Return the data below exactly, but only from the line containing "def sumOf (p" through the line containing "a piece. -/", with both of those lines included.

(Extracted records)
+ + + + +
def placeShares : Nat := 0
def placeKeys : Nat := 1
def placeStaging : Nat := 2
def placeMomentum : Nat := 3
def placeMaster : Nat := 4
def placeHeld : Nat := 5
def placeKeyTable : Nat := 6
def placeList : Nat := 7

/-! Poison of a structure. -/

/-- Whether n bytes of a placed structure hold a poisoned line. -/
def placePoisoned (s : State) (j : JobId) (o n : Nat) : Bool := (linesOf o n).any (fun l => s.poison.contains (poisonKey s j (around s j l)))

/-- The first poisoned line of n bytes of a placed structure, as its address. -/
def placePoisonAt (s : State) (j : JobId) (o n : Nat) : Nat :=
  (((linesOf o n).map (around s j)).find? (fun a => s.poison.contains (poisonKey s j a))).getD (around s j o)

/-- The poisoned line that work on listed places meets: its address. -/
def metPoison (s : State) (j : JobId) (ps : List (Nat × Nat)) : Option Nat :=
  if s.poison.isEmpty then none else (ps.find? (fun e => placePoisoned s j e.1 e.2)).map (fun e => placePoisonAt s j e.1 e.2)

/-- The poison of n bytes of a placed structure cleared: the lines are written whole (R155). -/
def clearPlace (s : State) (j : JobId) (o n : Nat) : State :=
  if s.poison.isEmpty then s else (linesOf o n).foldl (fun t l => clearPoison t (poisonKey t j (around t j l))) s

/-! The structures, byte by byte. -/

/-- A piece of a round's structure that memory shows. -/
inductive Piece where
  | bitmap (slot : Nat)
  | check (c : Nat)
  | weights
  | element (c i : Nat)
  | sumHead (c i : Nat)
  | residue (c i poly limb n : Nat)
  | record (slot : Nat)
  deriving DecidableEq, Repr

/-- The piece of a cohort's accumulator or sums at an offset, with the byte's offset in the piece. -/
def accPiece (p : Bytes) (c o : Nat) : Option (Piece × Nat) :=
  if o < sumsBytes p then
    (pSet p).map (fun y =>
      let k := o % ctSpan y
      if k < 64 then (.sumHead c (o / ctSpan y), k)
      else
        let n := (k - 64) / 8
        (.residue c (o / ctSpan y) (n / (y.gam.length * y.n)) (n / y.n % y.gam.length) (n % y.n), (k - 64) % 8))
  else some (.element c ((o - sumsBytes p) / (pRing p).slot), (o - sumsBytes p) % (pRing p).slot)

/-- The piece of a round's Vat-only structures at an offset. -/
def fixedPiece (s : State) (j : JobId) (p : Bytes) (o : Nat) : Option (Piece × Nat) :=
  if o < checkOff s j p then
    if o < planSlots s j p * bitmapBytes p then some (.bitmap (o / bitmapBytes p), o % bitmapBytes p) else none
  else if o < weightOff s j p then some (.check ((o - checkOff s j p) / 64), (o - checkOff s j p) % 64)
  else if o < vatOnly s j p then some (.weights, o - weightOff s j p)
  else none

/-- The cohort of a stack that holds a place, if its accumulator lies on that side. -/
def stackPiece (x : Round) (hbm : Bool) (f : Option (Nat × Nat)) : Option (Piece × Nat) :=
  f.bind (fun e =>
    let c := if hbm then pCohortCount x.plan - 1 - e.1 else e.1
    if e.1 < pCohortCount x.plan ∧ (x.cohort c).inHbm = hbm then accPiece x.plan c e.2 else none)

/-- The piece of a round that holds a place. -/
def pieceAt (s : State) (j : JobId) (x : Round) (o : Nat) : Option (Piece × Nat) :=
  if hbmBase ≤ o then
    let b := closeAt s j x
    if b ≤ o ∧ o < b + closeBytes s j then (if x.closed then some (.record ((o - b) / 32), (o - b) % 32) else none)
    else stackPiece x true (stackFind x.number b (closeBytes s j) (accSpan x.plan) o)
  else
    let b := vatAt s j x
    if b ≤ o ∧ o < b + vatOnly s j x.plan then fixedPiece s j x.plan (o - b)
    else stackPiece x false (stackFind x.number b (vatOnly s j x.plan) (accSpan x.plan) o)

/-- The round and the piece that a job-relative address belongs to; none for a byte of no structure. -/
def viewAt (s : State) (j : JobId) (a : Nat) : Option (Round × Piece × Nat) :=
  if (s.job j).rounds.isEmpty then none
  else (unaround s j a).bind (fun o => (s.job j).rounds.findSome? (fun x => (pieceAt s j x o).map (fun e => (x, e))))

/-- Byte `o` of a number. -/
def byteOf (v o : Nat) : Byte := BitVec.ofNat 8 (v / 256 ^ o)

/-- A number with byte `o` replaced. -/
def withByte (v o : Nat) (b : Byte) : Nat := v % 256 ^ o + b.toNat * 256 ^ o + v / 256 ^ (o + 1) * 256 ^ (o + 1)

/-- Byte `o` of a chunk bitmap that lists its admitted indices. -/
def bitmapByte (is : List Nat) (o : Nat) : Byte := BitVec.ofNat 8 ((List.range 8).map (fun b => if is.contains (8 * o + b) then 2 ^ b else 0)).sum

/-- The indices of a bitmap with byte `o` replaced. -/
def bitmapWith (is : List Nat) (o : Nat) (v : Byte) : List Nat :=
  is.filter (fun i => i / 8 != o || v.getLsbD (i % 8)) ++ ((List.range 8).map (fun b => 8 * o + b)).filter (fun i => v.getLsbD (i % 8) && !is.contains i)

/-- A Roster or close state's code (R101). -/
def CState.code : CState → Nat
  | .FREE => 0
  | .JOINED => 1
  | .NEIGHBOURED => 2
  | .SHARED => 3
  | .UPLOADING => 4
  | .COMPLETE => 5
  | .WITHDRAWN => 6
  | .SURVIVOR => 7
  | .DROPOUT => 8
  | .UNMASKED => 9

/-- The state of a code; FREE for a code that the table does not give. -/
def CState.ofCode (n : Nat) : CState :=
  ([.FREE, .JOINED, .NEIGHBOURED, .SHARED, .UPLOADING, .COMPLETE, .WITHDRAWN, .SURVIVOR, .DROPOUT, .UNMASKED] : List CState).getD n .FREE

/-- A close record as 32 bytes (R105). -/
def CloseRec.bytes (c : CloseRec) : Bytes :=
  List.flatten [toLe 1 c.state.code, toLe 1 (flag c.unmaskAdm + 2 * flag c.resultSent + 4 * flag c.version3 + 8 * flag c.withdrawn), toLe 2 (c.fe % 4096),
    toLe 4 c.round, toLe 4 c.keyHandle, toLe 4 c.msgSeq, toLe 2 c.cohort, toLe 2 c.errAuth, toLe 2 c.errOther, toLe 2 c.dup, toLe 1 c.reason, zeros 7]

/-- The close record of 32 bytes. -/
def CloseRec.ofBytes (b : Bytes) : CloseRec where
  state := .ofCode (leAt b 0 1)
  unmaskAdm := bit (leAt b 1 1) 0
  resultSent := bit (leAt b 1 1) 1
  version3 := bit (leAt b 1 1) 2
  withdrawn := bit (leAt b 1 1) 3
  fe := leAt b 2 2 % 4096
  round := leAt b 4 4
  keyHandle := leAt b 8 4
  msgSeq := leAt b 12 4
  cohort := leAt b 16 2
  errAuth := leAt b 18 2
  errOther := leAt b 20 2
  dup := leAt b 22 2
  reason := leAt b 24 1

/-- A ciphertext of a set that holds zero (R326). -/
def Ct.zero (set w keyId : Nat) (x : PSet) : Ct :=
  ⟨set, x.gam.length, w, keyId, 0, 0, false, List.replicate x.gam.length (List.replicate x.n 0), List.replicate x.gam.length (List.replicate x.n 0)⟩

/-- A sum ciphertext of a sealed round's cohort: zero until a piece of it is admitted. -/
def sumOf (p : Bytes) (k : Cohort) (i : Nat) : Ct :=
  (lookup k.sums i).getD (((pSet p).map (Ct.zero (spSet (pParams p)) (pRing p).bits (spJobKey (pParams p)))).getD (.zero 0 0 0 ⟨0, [], [], 0, 0, 0⟩))

/-- The header of a round's sum (R325, R326): it names its round, cohort and index, and is ROUND_OWNED. -/
def sumHeader (x : Round) (c i : Nat) : Bytes :=
  let k := sumOf x.plan (x.cohort c) i
  let n := ((pSet x.plan).map (·.n)).getD 0
  [1] ++ toLe 1 k.set ++ toLe 1 k.level ++ toLe 1 (flag k.poison + 2) ++ toLe 1 k.ring ++ zeros 3 ++ toLe 8 k.keyId ++
    toLe 4 (unsignedOf 32 k.budget) ++ toLe 4 k.count ++ toLe 8 64 ++ toLe 8 (8 * n) ++ toLe 8 (8 * n * k.level) ++ toLe 4 x.number ++ toLe 2 c ++
    toLe 2 i ++ zeros 8

/-- The limb of a polynomial. -/
def Ct.limbs (k : Ct) (poly : Nat) : List (List Nat) := if poly = 0 then k.c0 else k.c1

/-- A residue of a ciphertext replaced. -/
def Ct.setResidue (k : Ct) (poly limb n v : Nat) : Ct :=
  let upd := fun (l : List (List Nat)) => l.set limb ((l.getD limb []).set n v)
  if poly = 0 then { k with c0 := upd k.c0 } else { k with c1 := upd k.c1 }

/-- A header byte of a sum replaced: the fields of its state follow it. -/
def Ct.setHead (k : Ct) (h : Bytes) : Ct :=
  ⟨leAt h 1 1, leAt h 2 1, leAt h 4 1, leAt h 8 8, signed 32 (leAt h 16 4), leAt h 20 4, bit (leAt h 3 1) 0, k.c0, k.c1⟩

/-- A byte of a piece. -/
def pieceByte (x : Round) (q : Piece) (o : Nat) : Byte :=
  match q with
  | .bitmap slot => bitmapByte ((lookup x.bitmaps slot).getD []) o
  | .check c => if o < 16 then byteOf ((x.cohort c).check.getD (o / 4) 0) (o % 4) else 0
  | .weights => x.weights.getD o 0
  | .element c i => byteOf (readD 0 (x.cohort c).accum i) o
  | .sumHead c i => (sumHeader x c i).getD o 0
  | .residue c i poly limb n => byteOf ((((sumOf x.plan (x.cohort c) i).limbs poly).getD limb []).getD n 0) o
  | .record slot => (((lookup x.closeTable slot).map CloseRec.bytes).getD []).getD o 0

/-- A round with a byte of a piece written. -/
def pieceSet (x : Round) (q : Piece) (o : Nat) (b : Byte) : Round :=
  match q with
  | .bitmap slot => { x with bitmaps := putN x.bitmaps slot (bitmapWith ((lookup x.bitmaps slot).getD []) o b) }
  | .check c =>
    if o < 16 then x.modCohort c (fun k => { k with check := k.check.set (o / 4) (withByte (k.check.getD (o / 4) 0) (o % 4) b) }) else x
  | .weights => { x with weights := x.weights.set o b }
  | .element c i => x.modCohort c (fun k => { k with accum := (putD id 0 k.accum i (withByte (readD 0 k.accum i) o b)) })
  | .sumHead c i => x.modCohort c (fun k => { k with sums := putN k.sums i ((sumOf x.plan k i).setHead ((sumHeader x c i).set o b)) })
  | .residue c i poly limb n => x.modCohort c (fun k =>
      let t := sumOf x.plan k i
      { k with sums := putN k.sums i (t.setResidue poly limb n (withByte (((t.limbs poly).getD limb []).getD n 0) o b)) })
  | .record slot =>
    match lookup x.closeTable slot with
    | none => x
    | some c => { x with closeTable := putN x.closeTable slot (CloseRec.ofBytes (c.bytes.set o b)) }

/-! The bytes of a job. -/

/-- The key-table entry whose image, placed in the job's HBM, holds an address: its number and image, and the byte's offset in it (R336, R510). -/
def keyView (s : State) (j : JobId) (a : Nat) : Option (Nat × Bytes × Nat) :=
  if a < hbmBase then none
  else (s.job j).keyTable.findSome? (fun e =>
    let p := hbmPlace j placeKeyTable 0 e.1
    if p ≤ a ∧ a < p + e.2.length then some (e.1, e.2, a - p) else none)

/-- A byte of a job that belongs to no round's structure. -/
def plainByte (s : State) (j : JobId) (a : Nat) : Byte :=
  match keyView s j a with
  | some (_, b, o) => b.getD o 0
  | none => if hbmBase ≤ a then memByte (s.job j).hbm a else ((vatOf s j a).map (memByte s.mem)).getD 0

/-- A byte of a job at a job-relative address. -/
def jobByte (s : State) (j : JobId) (a : Nat) : Byte :=
  match viewAt s j a with
  | some (x, q, o) => pieceByte x q o
  | none => plainByte s j a

/-- Bytes of a job. -/
def jobRead (s : State) (j : JobId) (a n : Nat) : Bytes := (List.range n).map (fun i => jobByte s j (a + i))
+ + + + +
--- Reply ---
def sumOf (p : Bytes) (k : Cohort) (i : Nat) : Ct :=
  (lookup k.sums i).getD (((pSet p).map (Ct.zero (spSet (pParams p)) (pRing p).bits (spJobKey (pParams p)))).getD (.zero 0 0 0 ⟨0, [], [], 0, 0, 0⟩))

/-- The header of a round's sum (R325, R326): it names its round, cohort and index, and is ROUND_OWNED. -/
def sumHeader (x : Round) (c i : Nat) : Bytes :=
  let k := sumOf x.plan (x.cohort c) i
  let n := ((pSet x.plan).map (·.n)).getD 0
  [1] ++ toLe 1 k.set ++ toLe 1 k.level ++ toLe 1 (flag k.poison + 2) ++ toLe 1 k.ring ++ zeros 3 ++ toLe 8 k.keyId ++
    toLe 4 (unsignedOf 32 k.budget) ++ toLe 4 k.count ++ toLe 8 64 ++ toLe 8 (8 * n) ++ toLe 8 (8 * n * k.level) ++ toLe 4 x.number ++ toLe 2 c ++
    toLe 2 i ++ zeros 8

/-- The limb of a polynomial. -/
def Ct.limbs (k : Ct) (poly : Nat) : List (List Nat) := if poly = 0 then k.c0 else k.c1

/-- A residue of a ciphertext replaced. -/
def Ct.setResidue (k : Ct) (poly limb n v : Nat) : Ct :=
  let upd := fun (l : List (List Nat)) => l.set limb ((l.getD limb []).set n v)
  if poly = 0 then { k with c0 := upd k.c0 } else { k with c1 := upd k.c1 }

/-- A header byte of a sum replaced: the fields of its state follow it. -/
def Ct.setHead (k : Ct) (h : Bytes) : Ct :=
  ⟨leAt h 1 1, leAt h 2 1, leAt h 4 1, leAt h 8 8, signed 32 (leAt h 16 4), leAt h 20 4, bit (leAt h 3 1) 0, k.c0, k.c1⟩

/-- A byte of a piece. -/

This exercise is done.